[Task requirements]: Below are entries. Copy exactly the lines running from the line that holds "of reach. -/" to the line that holds "parityOn s &&", with both ends included.

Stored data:
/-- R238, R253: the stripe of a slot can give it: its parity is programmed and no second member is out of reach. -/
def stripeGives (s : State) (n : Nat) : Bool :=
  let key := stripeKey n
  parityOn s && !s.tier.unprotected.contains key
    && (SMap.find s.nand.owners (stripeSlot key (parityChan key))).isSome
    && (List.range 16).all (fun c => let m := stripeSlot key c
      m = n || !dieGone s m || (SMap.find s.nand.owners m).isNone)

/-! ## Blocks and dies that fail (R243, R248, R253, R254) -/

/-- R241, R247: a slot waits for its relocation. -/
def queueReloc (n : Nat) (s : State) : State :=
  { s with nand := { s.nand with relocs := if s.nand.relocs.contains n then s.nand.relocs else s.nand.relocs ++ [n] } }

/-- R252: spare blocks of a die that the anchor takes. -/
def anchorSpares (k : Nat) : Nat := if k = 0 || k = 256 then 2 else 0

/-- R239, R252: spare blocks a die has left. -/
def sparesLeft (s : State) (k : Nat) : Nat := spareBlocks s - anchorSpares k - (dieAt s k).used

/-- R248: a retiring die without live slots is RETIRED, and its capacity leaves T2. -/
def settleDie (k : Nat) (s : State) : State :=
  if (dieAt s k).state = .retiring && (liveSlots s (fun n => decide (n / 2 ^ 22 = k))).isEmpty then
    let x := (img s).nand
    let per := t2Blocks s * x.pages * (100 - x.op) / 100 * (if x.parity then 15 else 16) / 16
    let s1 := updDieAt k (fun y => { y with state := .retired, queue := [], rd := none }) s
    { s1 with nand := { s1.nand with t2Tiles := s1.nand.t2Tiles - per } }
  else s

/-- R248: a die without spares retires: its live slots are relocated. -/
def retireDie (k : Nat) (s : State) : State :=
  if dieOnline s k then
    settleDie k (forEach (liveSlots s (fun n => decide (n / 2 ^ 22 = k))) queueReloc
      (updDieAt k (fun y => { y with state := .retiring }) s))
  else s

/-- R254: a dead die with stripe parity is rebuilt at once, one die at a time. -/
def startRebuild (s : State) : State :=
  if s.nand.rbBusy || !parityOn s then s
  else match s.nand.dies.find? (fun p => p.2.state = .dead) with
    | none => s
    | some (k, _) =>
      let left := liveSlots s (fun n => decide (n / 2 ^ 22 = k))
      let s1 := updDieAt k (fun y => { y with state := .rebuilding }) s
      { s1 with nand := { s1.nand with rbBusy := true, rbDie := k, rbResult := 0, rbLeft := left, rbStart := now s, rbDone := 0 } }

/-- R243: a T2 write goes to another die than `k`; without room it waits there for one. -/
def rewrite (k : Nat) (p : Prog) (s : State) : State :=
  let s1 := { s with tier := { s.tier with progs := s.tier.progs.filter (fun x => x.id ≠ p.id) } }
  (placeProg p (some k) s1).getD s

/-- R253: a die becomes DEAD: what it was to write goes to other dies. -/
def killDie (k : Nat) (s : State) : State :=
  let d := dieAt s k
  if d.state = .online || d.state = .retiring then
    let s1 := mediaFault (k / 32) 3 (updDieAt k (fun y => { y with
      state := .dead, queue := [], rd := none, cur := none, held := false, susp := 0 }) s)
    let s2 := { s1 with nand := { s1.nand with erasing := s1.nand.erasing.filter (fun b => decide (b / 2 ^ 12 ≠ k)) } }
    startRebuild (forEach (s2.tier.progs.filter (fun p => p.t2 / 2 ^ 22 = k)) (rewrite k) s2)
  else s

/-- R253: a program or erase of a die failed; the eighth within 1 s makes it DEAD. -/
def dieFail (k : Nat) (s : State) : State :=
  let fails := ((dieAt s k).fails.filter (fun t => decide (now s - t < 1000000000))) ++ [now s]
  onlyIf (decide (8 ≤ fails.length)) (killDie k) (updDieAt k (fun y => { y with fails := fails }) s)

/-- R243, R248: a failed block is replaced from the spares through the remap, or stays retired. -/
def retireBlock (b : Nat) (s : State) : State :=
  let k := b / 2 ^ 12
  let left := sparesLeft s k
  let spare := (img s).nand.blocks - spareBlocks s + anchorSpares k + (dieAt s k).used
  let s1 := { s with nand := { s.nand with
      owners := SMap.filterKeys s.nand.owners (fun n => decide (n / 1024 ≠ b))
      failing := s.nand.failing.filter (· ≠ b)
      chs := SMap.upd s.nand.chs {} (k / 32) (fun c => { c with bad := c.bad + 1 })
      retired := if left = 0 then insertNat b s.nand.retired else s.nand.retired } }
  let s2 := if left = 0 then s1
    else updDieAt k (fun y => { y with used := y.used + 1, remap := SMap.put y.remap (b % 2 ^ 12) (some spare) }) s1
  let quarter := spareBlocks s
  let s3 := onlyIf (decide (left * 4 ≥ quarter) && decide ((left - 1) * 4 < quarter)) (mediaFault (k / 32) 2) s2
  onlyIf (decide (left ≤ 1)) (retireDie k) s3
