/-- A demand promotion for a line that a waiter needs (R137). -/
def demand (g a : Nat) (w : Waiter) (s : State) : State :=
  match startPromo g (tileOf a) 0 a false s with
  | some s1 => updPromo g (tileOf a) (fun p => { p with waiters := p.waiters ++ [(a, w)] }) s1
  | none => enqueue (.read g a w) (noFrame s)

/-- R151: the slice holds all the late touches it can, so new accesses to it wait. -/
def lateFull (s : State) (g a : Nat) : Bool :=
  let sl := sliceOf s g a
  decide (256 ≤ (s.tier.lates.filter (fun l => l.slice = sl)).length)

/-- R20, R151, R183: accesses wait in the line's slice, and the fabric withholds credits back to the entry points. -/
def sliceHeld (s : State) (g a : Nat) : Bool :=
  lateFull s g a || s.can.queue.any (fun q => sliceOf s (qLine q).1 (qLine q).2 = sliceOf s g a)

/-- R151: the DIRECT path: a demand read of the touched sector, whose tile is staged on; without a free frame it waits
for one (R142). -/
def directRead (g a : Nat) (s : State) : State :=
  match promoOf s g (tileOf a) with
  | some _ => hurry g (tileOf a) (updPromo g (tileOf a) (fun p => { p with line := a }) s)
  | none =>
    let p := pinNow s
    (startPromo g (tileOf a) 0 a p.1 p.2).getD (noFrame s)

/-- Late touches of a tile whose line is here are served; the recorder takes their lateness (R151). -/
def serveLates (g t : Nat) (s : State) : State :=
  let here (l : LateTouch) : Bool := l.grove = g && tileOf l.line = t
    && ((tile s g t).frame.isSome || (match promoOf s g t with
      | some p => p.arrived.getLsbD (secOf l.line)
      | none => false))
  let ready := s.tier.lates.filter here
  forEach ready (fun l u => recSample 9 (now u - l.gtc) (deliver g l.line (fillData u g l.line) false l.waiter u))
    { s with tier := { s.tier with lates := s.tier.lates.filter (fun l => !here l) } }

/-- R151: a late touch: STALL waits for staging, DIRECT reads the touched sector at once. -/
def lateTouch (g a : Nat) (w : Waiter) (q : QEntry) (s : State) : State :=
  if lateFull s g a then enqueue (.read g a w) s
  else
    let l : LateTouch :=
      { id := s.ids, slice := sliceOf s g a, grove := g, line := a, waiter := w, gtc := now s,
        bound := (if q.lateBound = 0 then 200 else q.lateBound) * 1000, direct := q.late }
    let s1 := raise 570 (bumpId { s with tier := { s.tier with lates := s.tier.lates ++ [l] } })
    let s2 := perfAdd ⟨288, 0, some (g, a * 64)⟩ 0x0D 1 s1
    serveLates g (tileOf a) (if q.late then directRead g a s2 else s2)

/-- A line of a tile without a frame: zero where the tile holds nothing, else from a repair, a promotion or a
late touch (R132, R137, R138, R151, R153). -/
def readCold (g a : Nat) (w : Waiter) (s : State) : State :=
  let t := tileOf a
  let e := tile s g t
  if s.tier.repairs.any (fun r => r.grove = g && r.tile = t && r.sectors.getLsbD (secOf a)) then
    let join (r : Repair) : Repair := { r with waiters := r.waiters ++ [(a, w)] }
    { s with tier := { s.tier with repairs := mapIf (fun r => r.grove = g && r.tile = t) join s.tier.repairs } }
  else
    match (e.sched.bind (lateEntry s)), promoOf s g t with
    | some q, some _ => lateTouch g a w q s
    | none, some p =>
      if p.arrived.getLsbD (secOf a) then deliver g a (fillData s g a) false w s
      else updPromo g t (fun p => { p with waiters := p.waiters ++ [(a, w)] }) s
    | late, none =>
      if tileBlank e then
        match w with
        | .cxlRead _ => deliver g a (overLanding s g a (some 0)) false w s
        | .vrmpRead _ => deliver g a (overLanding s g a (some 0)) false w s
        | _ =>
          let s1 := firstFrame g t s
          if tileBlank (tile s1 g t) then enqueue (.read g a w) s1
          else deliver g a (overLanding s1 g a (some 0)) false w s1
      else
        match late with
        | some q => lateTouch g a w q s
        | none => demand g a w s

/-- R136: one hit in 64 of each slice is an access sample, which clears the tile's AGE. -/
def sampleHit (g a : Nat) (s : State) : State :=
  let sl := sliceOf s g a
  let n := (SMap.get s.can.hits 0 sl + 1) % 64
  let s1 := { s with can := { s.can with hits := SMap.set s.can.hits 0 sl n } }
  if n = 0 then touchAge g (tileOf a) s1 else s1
--
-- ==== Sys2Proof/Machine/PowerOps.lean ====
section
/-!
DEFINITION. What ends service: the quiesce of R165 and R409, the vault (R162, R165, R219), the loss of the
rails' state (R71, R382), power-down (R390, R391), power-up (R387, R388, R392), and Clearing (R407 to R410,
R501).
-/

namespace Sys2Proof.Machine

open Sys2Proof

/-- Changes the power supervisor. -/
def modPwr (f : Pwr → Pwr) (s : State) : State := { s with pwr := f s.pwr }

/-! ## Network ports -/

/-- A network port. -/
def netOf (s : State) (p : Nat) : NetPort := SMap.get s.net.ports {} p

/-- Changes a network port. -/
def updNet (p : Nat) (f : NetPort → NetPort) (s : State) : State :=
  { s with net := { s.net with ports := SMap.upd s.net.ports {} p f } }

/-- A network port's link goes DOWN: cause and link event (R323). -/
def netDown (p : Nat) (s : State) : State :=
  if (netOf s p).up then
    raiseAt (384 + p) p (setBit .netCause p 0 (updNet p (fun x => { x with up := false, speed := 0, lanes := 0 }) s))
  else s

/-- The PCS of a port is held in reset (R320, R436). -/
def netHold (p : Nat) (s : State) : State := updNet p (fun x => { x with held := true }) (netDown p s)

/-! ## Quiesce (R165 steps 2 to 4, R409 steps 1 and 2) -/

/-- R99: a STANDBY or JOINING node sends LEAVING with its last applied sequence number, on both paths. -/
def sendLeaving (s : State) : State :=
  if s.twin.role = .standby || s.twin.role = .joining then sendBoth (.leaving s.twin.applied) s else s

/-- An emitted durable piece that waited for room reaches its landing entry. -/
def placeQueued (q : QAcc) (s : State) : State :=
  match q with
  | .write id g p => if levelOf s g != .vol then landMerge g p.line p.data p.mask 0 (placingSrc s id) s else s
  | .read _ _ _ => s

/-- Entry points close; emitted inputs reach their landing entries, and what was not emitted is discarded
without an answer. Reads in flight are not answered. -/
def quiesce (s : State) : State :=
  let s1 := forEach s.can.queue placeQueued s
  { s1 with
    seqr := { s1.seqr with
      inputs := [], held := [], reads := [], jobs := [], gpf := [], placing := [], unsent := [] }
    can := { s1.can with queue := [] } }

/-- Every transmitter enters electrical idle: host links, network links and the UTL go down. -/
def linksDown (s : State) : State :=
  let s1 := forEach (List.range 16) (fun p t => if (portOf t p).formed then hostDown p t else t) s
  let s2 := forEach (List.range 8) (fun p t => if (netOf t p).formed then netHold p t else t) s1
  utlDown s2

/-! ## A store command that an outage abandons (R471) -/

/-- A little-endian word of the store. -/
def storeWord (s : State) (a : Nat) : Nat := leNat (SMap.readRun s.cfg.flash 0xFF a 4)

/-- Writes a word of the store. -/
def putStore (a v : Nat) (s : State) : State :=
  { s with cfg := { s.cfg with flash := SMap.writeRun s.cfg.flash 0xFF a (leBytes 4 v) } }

[Exercise answer]:
/-- R238, R253: the stripe of a slot can give it: its parity is programmed and no second member is out of reach. -/
def stripeGives (s : State) (n : Nat) : Bool :=
  let key := stripeKey n
  parityOn s && !s.tier.unprotected.contains key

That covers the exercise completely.